Action item ▸
Pull out every line below that holds the word "while".

[Data entries]
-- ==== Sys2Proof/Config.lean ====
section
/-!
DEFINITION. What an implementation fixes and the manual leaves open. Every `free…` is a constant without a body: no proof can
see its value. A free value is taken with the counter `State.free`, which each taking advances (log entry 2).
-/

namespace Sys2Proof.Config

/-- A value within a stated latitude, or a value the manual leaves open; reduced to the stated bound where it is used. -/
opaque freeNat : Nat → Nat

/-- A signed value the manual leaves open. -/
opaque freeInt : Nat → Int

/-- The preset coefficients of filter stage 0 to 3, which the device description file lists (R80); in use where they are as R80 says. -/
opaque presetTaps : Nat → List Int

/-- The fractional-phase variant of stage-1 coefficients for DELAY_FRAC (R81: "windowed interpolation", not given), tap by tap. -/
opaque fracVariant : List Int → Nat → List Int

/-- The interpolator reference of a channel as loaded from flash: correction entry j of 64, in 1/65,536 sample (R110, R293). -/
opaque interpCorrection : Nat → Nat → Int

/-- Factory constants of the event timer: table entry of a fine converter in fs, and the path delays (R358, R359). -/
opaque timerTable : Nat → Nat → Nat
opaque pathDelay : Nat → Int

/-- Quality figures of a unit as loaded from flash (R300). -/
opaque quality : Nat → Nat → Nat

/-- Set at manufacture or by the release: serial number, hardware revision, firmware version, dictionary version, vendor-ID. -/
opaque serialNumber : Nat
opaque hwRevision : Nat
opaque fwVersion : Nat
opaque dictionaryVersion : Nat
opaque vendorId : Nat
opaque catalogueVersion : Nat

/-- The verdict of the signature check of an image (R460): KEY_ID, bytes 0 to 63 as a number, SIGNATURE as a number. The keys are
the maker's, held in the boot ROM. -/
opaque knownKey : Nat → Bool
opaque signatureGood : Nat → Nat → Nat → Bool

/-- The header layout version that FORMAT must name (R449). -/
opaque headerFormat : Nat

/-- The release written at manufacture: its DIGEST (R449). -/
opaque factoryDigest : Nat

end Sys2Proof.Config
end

* * *

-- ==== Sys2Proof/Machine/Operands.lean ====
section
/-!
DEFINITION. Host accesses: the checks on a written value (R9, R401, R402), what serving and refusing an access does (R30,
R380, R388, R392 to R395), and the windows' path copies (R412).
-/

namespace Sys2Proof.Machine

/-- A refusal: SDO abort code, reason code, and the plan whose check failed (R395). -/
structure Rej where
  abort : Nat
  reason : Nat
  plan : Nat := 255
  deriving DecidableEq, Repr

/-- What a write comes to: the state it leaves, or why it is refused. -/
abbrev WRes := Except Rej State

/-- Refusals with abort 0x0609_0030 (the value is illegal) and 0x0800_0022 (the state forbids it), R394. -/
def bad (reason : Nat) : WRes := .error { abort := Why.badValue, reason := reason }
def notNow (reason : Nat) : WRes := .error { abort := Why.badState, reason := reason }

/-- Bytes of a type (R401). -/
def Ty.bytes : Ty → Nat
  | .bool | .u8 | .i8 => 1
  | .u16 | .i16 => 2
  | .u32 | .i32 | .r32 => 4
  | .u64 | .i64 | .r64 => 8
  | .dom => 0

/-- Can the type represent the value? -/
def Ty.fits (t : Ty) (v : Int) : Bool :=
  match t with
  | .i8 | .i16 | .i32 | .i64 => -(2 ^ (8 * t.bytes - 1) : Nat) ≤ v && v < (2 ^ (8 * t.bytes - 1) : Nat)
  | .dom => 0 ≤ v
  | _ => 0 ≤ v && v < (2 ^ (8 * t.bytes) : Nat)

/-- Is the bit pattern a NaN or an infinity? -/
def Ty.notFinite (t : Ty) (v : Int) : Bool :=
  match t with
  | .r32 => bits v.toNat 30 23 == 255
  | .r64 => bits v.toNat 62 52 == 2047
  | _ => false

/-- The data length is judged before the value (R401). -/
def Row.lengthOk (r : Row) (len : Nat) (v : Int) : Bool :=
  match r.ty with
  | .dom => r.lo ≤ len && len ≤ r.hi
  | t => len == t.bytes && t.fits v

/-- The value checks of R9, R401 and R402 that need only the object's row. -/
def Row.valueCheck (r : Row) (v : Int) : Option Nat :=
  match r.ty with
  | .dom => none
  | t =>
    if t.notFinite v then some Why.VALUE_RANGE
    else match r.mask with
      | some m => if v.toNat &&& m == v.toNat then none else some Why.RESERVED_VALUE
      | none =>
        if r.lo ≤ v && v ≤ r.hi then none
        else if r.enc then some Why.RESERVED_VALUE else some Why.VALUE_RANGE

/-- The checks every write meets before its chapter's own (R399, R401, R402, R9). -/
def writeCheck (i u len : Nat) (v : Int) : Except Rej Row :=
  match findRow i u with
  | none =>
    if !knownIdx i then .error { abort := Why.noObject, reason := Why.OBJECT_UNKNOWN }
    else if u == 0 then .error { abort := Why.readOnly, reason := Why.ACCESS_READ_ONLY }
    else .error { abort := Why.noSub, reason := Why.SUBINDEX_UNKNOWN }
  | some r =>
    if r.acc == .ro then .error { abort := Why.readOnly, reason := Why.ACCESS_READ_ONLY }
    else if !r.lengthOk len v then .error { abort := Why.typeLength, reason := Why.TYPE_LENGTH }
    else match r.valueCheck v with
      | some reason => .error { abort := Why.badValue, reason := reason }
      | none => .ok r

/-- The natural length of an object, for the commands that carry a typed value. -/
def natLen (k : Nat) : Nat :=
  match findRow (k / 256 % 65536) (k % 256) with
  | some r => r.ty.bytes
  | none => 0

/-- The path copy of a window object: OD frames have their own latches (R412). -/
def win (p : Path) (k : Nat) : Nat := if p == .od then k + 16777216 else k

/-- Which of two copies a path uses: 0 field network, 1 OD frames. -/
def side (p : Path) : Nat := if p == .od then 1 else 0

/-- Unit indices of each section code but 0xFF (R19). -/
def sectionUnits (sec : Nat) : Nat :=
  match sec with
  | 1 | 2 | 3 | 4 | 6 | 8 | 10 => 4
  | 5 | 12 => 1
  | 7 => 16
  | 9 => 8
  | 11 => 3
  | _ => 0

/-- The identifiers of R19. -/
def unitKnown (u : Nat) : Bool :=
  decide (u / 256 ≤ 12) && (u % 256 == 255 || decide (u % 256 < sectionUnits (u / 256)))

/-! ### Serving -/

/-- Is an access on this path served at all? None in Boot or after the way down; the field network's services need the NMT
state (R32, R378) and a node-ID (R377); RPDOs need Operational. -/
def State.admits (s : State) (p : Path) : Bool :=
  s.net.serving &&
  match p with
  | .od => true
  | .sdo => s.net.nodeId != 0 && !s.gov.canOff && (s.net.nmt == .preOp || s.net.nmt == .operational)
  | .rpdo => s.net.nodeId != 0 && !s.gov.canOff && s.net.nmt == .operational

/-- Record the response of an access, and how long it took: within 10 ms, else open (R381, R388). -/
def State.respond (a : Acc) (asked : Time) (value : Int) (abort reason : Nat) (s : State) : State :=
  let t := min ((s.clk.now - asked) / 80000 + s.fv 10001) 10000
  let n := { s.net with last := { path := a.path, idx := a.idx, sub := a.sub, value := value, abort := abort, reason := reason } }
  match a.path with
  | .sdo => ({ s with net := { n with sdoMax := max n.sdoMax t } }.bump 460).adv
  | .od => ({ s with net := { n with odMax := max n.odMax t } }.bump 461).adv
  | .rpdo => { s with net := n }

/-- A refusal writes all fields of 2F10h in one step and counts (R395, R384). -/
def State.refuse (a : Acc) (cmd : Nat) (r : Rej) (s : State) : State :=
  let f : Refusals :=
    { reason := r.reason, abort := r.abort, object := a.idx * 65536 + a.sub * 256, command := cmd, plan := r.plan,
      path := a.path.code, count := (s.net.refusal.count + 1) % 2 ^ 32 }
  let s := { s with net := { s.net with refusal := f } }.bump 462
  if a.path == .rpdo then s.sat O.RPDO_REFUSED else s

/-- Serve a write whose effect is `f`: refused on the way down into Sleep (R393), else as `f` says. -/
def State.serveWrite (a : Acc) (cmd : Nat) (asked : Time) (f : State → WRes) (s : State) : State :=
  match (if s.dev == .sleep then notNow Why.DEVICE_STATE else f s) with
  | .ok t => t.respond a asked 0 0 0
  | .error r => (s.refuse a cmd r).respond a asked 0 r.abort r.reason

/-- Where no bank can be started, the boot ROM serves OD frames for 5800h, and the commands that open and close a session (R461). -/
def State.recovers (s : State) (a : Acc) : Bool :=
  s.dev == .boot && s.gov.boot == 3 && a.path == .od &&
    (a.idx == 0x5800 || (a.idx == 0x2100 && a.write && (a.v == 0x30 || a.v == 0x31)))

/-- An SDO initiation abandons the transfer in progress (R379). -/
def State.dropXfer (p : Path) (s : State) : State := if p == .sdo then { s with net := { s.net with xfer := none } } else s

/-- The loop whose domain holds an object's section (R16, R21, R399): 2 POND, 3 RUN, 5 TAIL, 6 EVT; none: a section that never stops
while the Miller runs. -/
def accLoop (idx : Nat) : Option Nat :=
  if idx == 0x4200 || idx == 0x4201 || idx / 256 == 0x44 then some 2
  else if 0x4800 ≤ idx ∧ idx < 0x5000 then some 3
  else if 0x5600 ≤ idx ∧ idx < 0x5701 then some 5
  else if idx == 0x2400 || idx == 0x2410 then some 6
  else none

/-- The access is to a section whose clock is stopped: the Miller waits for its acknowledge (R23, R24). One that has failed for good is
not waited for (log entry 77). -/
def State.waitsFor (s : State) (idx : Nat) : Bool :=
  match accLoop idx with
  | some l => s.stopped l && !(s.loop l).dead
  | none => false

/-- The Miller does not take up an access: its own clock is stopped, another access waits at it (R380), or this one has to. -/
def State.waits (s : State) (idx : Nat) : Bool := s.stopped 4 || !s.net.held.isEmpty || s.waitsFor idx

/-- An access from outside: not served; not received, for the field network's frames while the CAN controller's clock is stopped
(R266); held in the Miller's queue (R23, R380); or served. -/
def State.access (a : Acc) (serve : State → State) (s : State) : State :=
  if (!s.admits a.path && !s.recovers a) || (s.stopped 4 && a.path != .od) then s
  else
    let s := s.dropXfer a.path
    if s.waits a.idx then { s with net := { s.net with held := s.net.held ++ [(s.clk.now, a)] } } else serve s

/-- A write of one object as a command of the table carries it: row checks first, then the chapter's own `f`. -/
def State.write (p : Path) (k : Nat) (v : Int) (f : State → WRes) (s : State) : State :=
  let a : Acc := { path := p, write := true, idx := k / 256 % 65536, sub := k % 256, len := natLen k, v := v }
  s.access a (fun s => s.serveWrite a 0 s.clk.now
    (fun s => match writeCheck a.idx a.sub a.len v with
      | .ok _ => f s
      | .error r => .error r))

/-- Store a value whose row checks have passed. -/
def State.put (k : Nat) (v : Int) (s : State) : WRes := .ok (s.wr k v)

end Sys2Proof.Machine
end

--

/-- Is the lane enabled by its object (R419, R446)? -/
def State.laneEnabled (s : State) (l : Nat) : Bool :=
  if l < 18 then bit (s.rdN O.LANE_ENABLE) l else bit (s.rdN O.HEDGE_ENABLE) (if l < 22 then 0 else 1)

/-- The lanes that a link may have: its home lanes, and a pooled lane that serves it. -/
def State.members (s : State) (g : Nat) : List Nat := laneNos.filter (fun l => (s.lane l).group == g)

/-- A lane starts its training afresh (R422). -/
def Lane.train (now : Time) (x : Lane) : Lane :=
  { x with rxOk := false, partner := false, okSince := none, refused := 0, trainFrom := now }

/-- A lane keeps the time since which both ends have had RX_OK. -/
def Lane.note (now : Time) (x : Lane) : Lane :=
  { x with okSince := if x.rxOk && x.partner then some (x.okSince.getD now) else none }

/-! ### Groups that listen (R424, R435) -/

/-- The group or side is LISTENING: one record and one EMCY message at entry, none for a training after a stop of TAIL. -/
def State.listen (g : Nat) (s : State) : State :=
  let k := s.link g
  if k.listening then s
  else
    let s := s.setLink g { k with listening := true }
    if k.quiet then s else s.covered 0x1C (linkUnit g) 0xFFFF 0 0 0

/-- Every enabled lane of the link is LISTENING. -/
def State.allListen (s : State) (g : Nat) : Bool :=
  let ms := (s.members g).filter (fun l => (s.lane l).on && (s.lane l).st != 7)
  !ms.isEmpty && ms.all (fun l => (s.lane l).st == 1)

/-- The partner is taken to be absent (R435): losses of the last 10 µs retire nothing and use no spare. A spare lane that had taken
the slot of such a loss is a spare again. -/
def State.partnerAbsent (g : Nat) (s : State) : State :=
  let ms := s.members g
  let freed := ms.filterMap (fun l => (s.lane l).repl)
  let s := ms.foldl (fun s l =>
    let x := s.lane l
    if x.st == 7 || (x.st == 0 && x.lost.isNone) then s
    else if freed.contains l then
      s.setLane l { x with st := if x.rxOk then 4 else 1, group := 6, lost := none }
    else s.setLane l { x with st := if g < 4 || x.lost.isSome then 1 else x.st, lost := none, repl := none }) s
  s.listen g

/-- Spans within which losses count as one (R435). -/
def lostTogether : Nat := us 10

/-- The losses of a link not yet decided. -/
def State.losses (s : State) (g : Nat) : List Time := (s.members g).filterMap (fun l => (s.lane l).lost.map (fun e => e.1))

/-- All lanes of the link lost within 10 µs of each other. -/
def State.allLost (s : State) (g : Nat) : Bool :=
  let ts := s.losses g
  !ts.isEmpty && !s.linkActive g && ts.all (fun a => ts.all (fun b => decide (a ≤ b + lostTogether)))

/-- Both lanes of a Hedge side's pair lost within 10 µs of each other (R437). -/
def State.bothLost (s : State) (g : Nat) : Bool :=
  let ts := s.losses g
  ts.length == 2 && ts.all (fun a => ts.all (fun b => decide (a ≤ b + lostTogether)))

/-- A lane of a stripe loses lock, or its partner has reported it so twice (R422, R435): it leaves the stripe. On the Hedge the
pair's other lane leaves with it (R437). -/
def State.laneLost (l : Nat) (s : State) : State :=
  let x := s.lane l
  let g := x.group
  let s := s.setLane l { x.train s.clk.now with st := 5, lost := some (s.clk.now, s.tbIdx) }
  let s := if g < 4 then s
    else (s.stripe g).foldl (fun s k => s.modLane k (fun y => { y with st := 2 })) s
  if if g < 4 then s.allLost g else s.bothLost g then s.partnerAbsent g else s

Written response ▸
while the Miller runs. -/
/-- An access from outside: not served; not received, for the field network's frames while the CAN controller's clock is stopped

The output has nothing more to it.